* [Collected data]
-----
-- ==== Sys2Proof/Certificates/Slice0/Obligations.lean ====
section
/-! DEFINITION. The statements for the provers. -/

open Sys2Proof Sys2Proof.Machine Host

/-! ### Encoding and the step -/

/-- Words that the manual prints decode to the instructions that it prints them for: one of each of several families. -/
def Obligations.DecodeWords : Prop :=
  decode ([0x010199B9, 0x00000004].flatMap (leBytes 4)) = some (.ffma ⟨false, false, 7, 0⟩ 3 1 (.reg 2) (.reg 0) .rn, 8) ∧
  decode ([0x05038851, 0x002803FA].flatMap (leBytes 4)) =
    some (.iadd ⟨false, true, 2, 1⟩ 7 5 (.lit 0x1FD) false false, 8) ∧
  decode ([0x00000082, 0x64000050, 0xFFFFFFD0].flatMap (leBytes 4)) =
    some (.bra ⟨false, false, 0, 0⟩ 0xFFFFFFD0 200 40, 12) ∧
  decode ([0x02043839, 0x06200080].flatMap (leBytes 4)) =
    some (.ld ⟨false, false, 7, 0⟩ 8 2 (.lit 0x40) .b16 true false, 8) ∧
  decode ([0x040052BB, 0x01800000, 0x02000108, 0x00800008].flatMap (leBytes 4)) =
    some (.tdesc ⟨false, false, 7, 0⟩ 3 4 8 1 0 0x200 8 0x80, 16) ∧
  decode ([0x06E16839, 0x00601500].flatMap (leBytes 4)) =
    some (.enq ⟨false, false, 7, 0⟩ 0x1C2 6 (.lit 0x80) (.lit 5), 8)

/-- R165 to R178: every well-formed instruction that has an encoding, encoded, decodes to itself and to its own length,
whatever bytes follow it. -/
def Obligations.RoundTrip : Prop :=
  ∀ (i : Instr) (r : List Byte), wf i = true → encodable i = true →
    decode (encode i ++ r) = some (i, (encode i).length)

/-- R166, R168, R171 to R178: whatever decodes is well formed, is 4, 8, 12 or 16 bytes long, and has an encoding. -/
def Obligations.DecodedIsWellFormed : Prop :=
  ∀ (bs : List Byte) (i : Instr) (n : Nat), decode bs = some (i, n) →
    wf i = true ∧ encodable i = true ∧ n ∈ [4, 8, 12, 16]

/-- A turn in which a group issues, whether the script or the default schedule names it, runs the decoded instruction: when the
group may issue, it is its turn in its scheduler's round, and the fetch at its PC gives bytes that decode to i, the step is `exec`
of i in the state that the fetch leaves. What surrounds `exec` is the tick of the cycle count, the note of the round and, where a
sampler follows the group, its record. An instruction that must come after the snapshot of a `fork` of the group waits for it.
Bytes that decode to nothing run the illegal encoding, which traps. -/
def Obligations.StepRunsDecoded : Prop :=
  ∀ (s s0 s1 : State) (tid g : Nat) (rest : List Turn) (t : Task) (x : Group) (e : Entry) (bs : List Byte),
    ((tick s).script = .issue tid g :: rest ∧ s0 = { tick s with script := rest }) ∨
      ((tick s).script = [] ∧ defaultTurn (tick s) = some (.issue tid g) ∧ s0 = tick s) →
    task s0 tid = some t → mget t.groups g = some x → groupReady s0 t tid g x = true → inTurn s0 t x = true →
    headOf s0 tid g = some (t, x, e) →
    fetchAt { noteRound (beforeIssue s0 tid g) t.core x.sched x.slot with cur := some (tid, g), last := (tid, g) } t e.pc.toNat
      x.trap.isNone = .bytes s1 bs →
    (∀ i, readInstr bs = some i → afterFork i = true → forksTaken s1 tid g = false →
      step s = .next (modGroup s1 tid g (fun y => { y with stall := true }))) ∧
    (∀ i, readInstr bs = some i → (afterFork i = true → forksTaken s1 tid g = true) →
      step s = match exec i s1 with
        | .next s2 => .next (afterIssue s1 s2 tid g bs (some i))
        | r => r) ∧
    (readInstr bs = none →
      step s = match exec .illegalInstr s1 with
        | .next s2 => .next (afterIssue s1 s2 tid g bs none)
        | r => r)
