-- ==== Sys2Proof/Tests/Slice0.lean ====
section
/-! SUPPORT. The model's own tests: ill-formed terms that WellFormed refuses, words written out from the encodings of the spec,
a witness for the hypotheses of each statement, and a few steps worked out by hand. -/

namespace Sys2Proof.Tests
set_option Elab.async false
open Sys2Proof Sys2Proof.Machine Host

/-- Task 0 of tenant 0 on core 0: one block of one group, with 16 granules, 1 KiB of scratchpad and 512 accumulator rows. -/
def aTask : Task := Task.start 0 0 1 0 0x1000 0 [1, 2, 3, 4] Origin.blank 1 16 1024 512
/-- Its group 0, all 32 lanes at 0x1000. -/
def aGroup : Group := Group.start 0 0 1 0x1000 0
/-- A state whose tenant 0 has a handler at 0x8000 and whose group 0 of task 0 is issuing. -/
def aState (f : Task → Task) (g : Group → Group) : State :=
  let s := { State.reset with cur := some (0, 0), serial := 9, tasks := [(0, { f aTask with groups := [(0, g aGroup)] })] }
  csrSet s 0 0x024 0x8000
/-- The bundle that issues. -/
def ctx (s : State) (h : Hdr) (n : Nat) : Ctx :=
  match bundleOf s 0 0 h n with
  | some c => c
  | none => { tid := 0, g := 0, task := aTask, grp := aGroup, ent := Entry.new 0 0 0 0, len := n, h := h, act := 0 }
abbrev plain : Hdr := Hdr.plain
abbrev st0 : State := aState id id

/-! ### Well-formedness: a legal term, and for each check a term that it refuses -/

theorem test_wf_accepts : wf (.iadd plain 0 1 (.reg 2) false false) = true := by decide
theorem test_wf_guard : wf (.iadd ⟨false, true, 7, 0⟩ 0 1 (.reg 2) false false) = false := by decide
theorem test_wf_u : wf (.fold ⟨true, false, 7, 0⟩ 0 1 .iadd false) = false := by decide
theorem test_wf_rt_of_nothing : wf (.movi ⟨false, false, 7, 1⟩ 0 5) = false := by decide
theorem test_wf_rt_of_literal : wf (.iadd ⟨false, false, 7, 2⟩ 0 1 (.lit 3) false false) = false := by decide
theorem test_wf_rt_of_c : wf (.iadd ⟨false, false, 7, 3⟩ 0 1 (.reg 3) false false) = false := by decide
theorem test_wf_rt_of_c_accepts : wf (.imad ⟨false, false, 7, 3⟩ 0 1 (.reg 3) (.reg 4) false false) = true := by decide
theorem test_wf_scalar_field : wf (.fold plain 447 1 .iadd true) = false := by decide
theorem test_wf_scalar_field_accepts : wf (.fold plain 448 1 .iadd true) = true := by decide
theorem test_wf_poll_scalar : wf (.poll plain (.scal .mask 447) ⟨0, false⟩) = false := by decide
theorem test_wf_poll_pred : wf (.poll plain (.pred .some 7) ⟨0, false⟩) = false := by decide
theorem test_wf_pred_destination : wf (.icmp plain 7 0 (.reg 1) .eq false) = false := by decide
theorem test_wf_icmp_condition : wf (.icmp plain 0 0 (.reg 1) .num false) = false := by decide
theorem test_wf_fcmp_condition : wf (.fcmp plain 0 0 (.reg 1) .num) = true := by decide
theorem test_wf_offset : wf (.bra plain 0x1002 0 0) = false := by decide
theorem test_wf_spawn_offset : wf (.spawn plain 0 8 0x1001 0) = false := by decide
theorem test_wf_pair : wf (.arena plain 0 2 .mxfp4 .none false) = false := by decide
theorem test_wf_elem_pair : wf (.ldx plain 0 2 (.lit 0) (.lit 0) .raw .none) = false := by decide
theorem test_wf_elem_pair_graph : wf (.stx plain 2 (.lit 0) 4 (.reg 5) .fp32 .graph false) = false := by decide
theorem test_wf_cvt_sel : wf (.cvt plain 0 1 .f32 .f16 .rn false 2) = false := by decide
theorem test_wf_cvt_sel_accepts : wf (.cvt plain 0 1 .f32 .f16 .rn false 1) = true := by decide
theorem test_wf_cvtq_format : wf (.cvtq plain 0 1 .int8 0 false) = false := by decide
theorem test_wf_cvtq_type : wf (.cvtq plain 0 1 .mxfp4 1 false) = false := by decide
theorem test_wf_cvtq_b16 : wf (.cvtq plain 0 1 .mxfp8e4 0 true) = false := by decide
theorem test_wf_cvtd_format : wf (.cvtd plain 0 1 .fp16) = false := by decide
theorem test_wf_pack_pos : wf (.pack plain 0 1 (.reg 2) .w16 2) = false := by decide
theorem test_wf_unpack_pos : wf (.unpack plain 0 1 .w8 4 true) = false := by decide
theorem test_wf_lanex_k : wf (.lanex plain 0 1 (.reg 2) (.reg 3) .flip 6) = false := by decide
theorem test_wf_load_sx : wf (.ld plain 0 2 (.lit 0) .b32 true false) = false := by decide
theorem test_wf_lds_sx : wf (.lds plain 0 2 (.lit 0) .b64 true) = false := by decide
theorem test_wf_store_literal : wf (.st plain 2 (.lit 0) (.lit 5) .b128 false) = false := by decide
theorem test_wf_sts_literal : wf (.sts plain 2 (.lit 0) (.lit 5) .b128) = false := by decide
theorem test_wf_red_op : wf (.red plain 2 (.lit 0) (.reg 5) .exchB32 .group .relaxed) = false := by decide
theorem test_wf_reds_op : wf (.reds plain 2 (.lit 0) (.reg 5) .exchB64) = false := by decide
theorem test_wf_reddet_op : wf (.reddet plain 2 (.lit 0) (.reg 5) .andB32) = false := by decide
theorem test_wf_cpr_op : wf (.cpr plain 448 2 0 .addN64 0 1 .group) = false := by decide
theorem test_wf_cpr_token : wf (.cpr plain 4 2 0 .addN32 0 1 .group) = false := by decide
theorem test_wf_tdesc_geom : wf (.tdesc plain 0 4 1 0 8 0 0 0) = false := by decide
theorem test_wf_mma_token : wf (.mma plain (some 4) 2 (.lit 0) false false) = false := by decide
theorem test_wf_accst_epilogue : wf (.accst ⟨false, false, 7, 1⟩ 448 false 0 0 0 .rn false 0 none) = false := by decide
theorem test_wf_cancel_task : wf (.cancel plain 448 2 .task none) = false := by decide
theorem test_wf_cancel_level : wf (.cancel plain 448 2 .job (some (.reg 3))) = false := by decide
theorem test_wf_tropen_log : wf (.tropen plain 448 2 (.reg 4) 19) = false := by decide
theorem test_wf_tropen_log_accepts : wf (.tropen plain 448 2 (.reg 4) 20) = true := by decide
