/-- R142, R140: REF. -/
def Obligations.RefRule : Prop :=
  decode (packCommand 0x10#64) = .ref ∧
  ∀ s : State, (¬ Executing s → exec .ref s = .next s) ∧
    (Executing s → s.build.harness = false → exec .ref s = .next (faulted 3#64 0x10#64 s)) ∧
    (Executing s → s.build.harness = true → 10000 < s.r.toNat → exec .ref s = .next (faulted 2#64 0x10#64 s)) ∧
    (Executing s → s.build.harness = true → s.r.toNat ≤ 10000 → s.p = 0#64 →
      exec .ref s = .next (faulted 1#64 0x10#64 s)) ∧
    (Executing s → s.build.harness = true → s.r.toNat ≤ 10000 → s.p ≠ 0#64 →
      exec .ref s = .next
        { s with refres := BitVec.ofNat 64 (min s.a.toNat (s.a.toNat * s.c.toNat * s.r.toNat / (s.p.toNat * 10000))) })

/-- R143: DELTA and the oracle agree for every `p > 0`, and differ on purpose at `p = 0`, where the harness never
compares them; the spec derives it from R140 and R125. -/
def Obligations.OracleAgreesOffZeroDivisor : Prop :=
  ∀ s : State, Executing s → s.build.harness = true → s.r.toNat ≤ 10000 →
    ∃ t u, exec .delta s = .next t ∧ exec .ref s = .next u ∧
      (s.p ≠ 0#64 → Executing t ∧ Executing u ∧ t.result = u.refres) ∧
      (s.p = 0#64 → ¬ Executing u ∧ u.cause = 1#64 ∧
        (Executing t ↔ (s.a = 0#64 ∨ s.c = 0#64 ∨ s.r = 0#64)) ∧ (Executing t → t.result = 0#64) ∧
        exec .hchk s = .next (faulted 1#64 0x11#64 s))

/-- R145, R154: HCHK, whose assertion passes on every vector it compares. -/
def Obligations.HchkRule : Prop :=
  decode (packCommand 0x11#64) = .hchk ∧
  ∀ s : State, (¬ Executing s → exec .hchk s = .next s) ∧
    (Executing s → s.build.harness = false → exec .hchk s = .next (faulted 3#64 0x11#64 s)) ∧
    (Executing s → s.build.harness = true → 10000 < s.r.toNat → exec .hchk s = .next (faulted 2#64 0x11#64 s)) ∧
    (Executing s → s.build.harness = true → s.r.toNat ≤ 10000 → s.p = 0#64 →
      exec .hchk s = .next (faulted 1#64 0x11#64 s)) ∧
    (Executing s → s.build.harness = true → s.r.toNat ≤ 10000 → s.p ≠ 0#64 →
      exec .hchk s = .next (afterRun { a := s.a, c := s.c, p := s.p, r := s.r } 1 0 s))

/-- R145 lines 5 to 11, R182: on unequal results the vector and both results are captured and MISMATCH is raised after
the writes; on equal ones the count goes up. This is the comparison on its own, for any two results. -/
def Obligations.MismatchIsCaptured : Prop :=
  ∀ (s : State) (cw v : Word) (out : DeltaOut), Executing s →
    (out.res ≠ v → hcompare cw out v s = .error (faulted 5#64 cw
      (({ s with result := out.res, refres := v, ha := s.a, hc := s.c, hp := s.p, hr := s.r, hdut := out.res,
                 href := v }.setFlag .zsc out.zsc).setFlag .clamp out.clamp))) ∧
    (out.res = v → hcompare cw out v s = .ok
      (({ s with result := out.res, refres := v, hcnt := satAdd s.hcnt 1 }.setFlag .zsc out.zsc).setFlag .clamp
        out.clamp))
-----
* [PROMPT] In the data above, how many lines hold the string "encodable"? Give the number by itself.

* [SOLVED PROBLEM] 2